◆ What this task involves ◆
The line containing "k f (f.due + r.stride) (.copySample" marks the end: output every line of the data up to it, and that line too, exactly as written.

◆ Data to process ◆

%%

def performCopySample (s : State) (k : Nat) (f : Flight) (r : CopyRun) (j : Nat) : State :=
  let x := sampleLine s k (copyAddr r j)
  let s := nextFresh (cachePage s k (copyAddr r j)) 256
  againIf (decide (j + 1 < r.lines)) (again s k f (f.due + r.half) (.copyLand r j x.1 x.2))
    k f (f.due + r.stride) (.copySample r (j + 1))

/-- Agent code of a copy engine (R73). -/
def copyAgent (r : CopyRun) : Nat := 3 + r.engine

def performCopyLand (s : State) (k : Nat) (f : Flight) (r : CopyRun) (j : Nat) (data : Memory) (bad : Bool) : State :=
  let off := r.place.off + 256 * j
  streamWrite s k (copyAgent r) r.place.buf off 256 (copyRefused s k ⟨r.place.buf, off⟩ f.seq true) data (allBad bad 256)

def performCopySource (s : State) (k : Nat) (f : Flight) (r : CopyRun) (j : Nat) : State :=
  let off := r.place.off + 256 * j
  let g := streamRead s k (copyAgent r) r.place.buf (off / 256) (copyRefused s k ⟨r.place.buf, off⟩ f.seq false) r.missed
  let r' := { r with missed := g.missed }
  againIf (decide (j + 1 < r.lines)) (again g.s k f (f.due + r.stride - 1 + r.half) (.copyPerform r' j g.data (g.bad != [])))
    k f (f.due + r.stride) (.copySource r' (j + 1))

/-- A line of an HBM-bound copy performs; a page that turned out read-only raises the segment fault (R81, R348). -/
def performCopyPerform (s : State) (k : Nat) (f : Flight) (r : CopyRun) (j : Nat) (data : Memory) (bad : Bool) : State :=
  let v := copyAddr r j
  match translate s k v with
  | .hit p =>
    if !p.write then postFree s k 0x0C
    else
      let ids := nodeIds (ctxOf s k)
      let bytes := memReadList data 0 256
      let s := physWrite (logWrite (cachePage s k v) k f.seq v bytes) ids.1 ids.2 p.paddr bytes
      let s := if bad then addMarks s (linePieces p.paddr) else s
      noteWrite s p.paddr 256
  | _ => s

def performMapGather (s : State) (k : Nat) (f : Flight) (r : CopyRun) (j : Nat) (held : Memory) (bad : Bool) : State :=
  let x := sampleLine s k (copyAddr r j)
  let s := nextFresh (cachePage s k (copyAddr r j)) 256
  let held := memPlace held (256 * j) 256 x.1
  let bad := bad || x.2
  if j + 1 < r.lines then again s k f (f.due + r.stride) (.mapGather r (j + 1) held bad)
  else againIf (decide (0 < r.dest)) s k f (f.due + 1 + r.half) (.mapLand r 0 held bad)

/-- Destination line d of a map copy; where a source line was uncorrectable every line is (R269, R270, log 18). -/
def performMapLand (s : State) (k : Nat) (f : Flight) (r : CopyRun) (d : Nat) (held : Memory) (bad : Bool) : State :=
  let off := r.place.off + 256 * d
  let tile := mapTile (r.map.getD 0) r.vaddr r.src held
  let s := streamWrite s k (copyAgent r) r.place.buf off 256 (copyRefused s k ⟨r.place.buf, off⟩ f.seq true)
    (memSlice tile (256 * d) 256) (allBad bad 256)
  againIf (decide (d + 1 < r.dest)) s k f (f.due + 1) (.mapLand r (d + 1) held bad)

%%

◆ The completed task ◆
def performCopySample (s : State) (k : Nat) (f : Flight) (r : CopyRun) (j : Nat) : State :=
  let x := sampleLine s k (copyAddr r j)
  let s := nextFresh (cachePage s k (copyAddr r j)) 256
  againIf (decide (j + 1 < r.lines)) (again s k f (f.due + r.half) (.copyLand r j x.1 x.2))
    k f (f.due + r.stride) (.copySample r (j + 1))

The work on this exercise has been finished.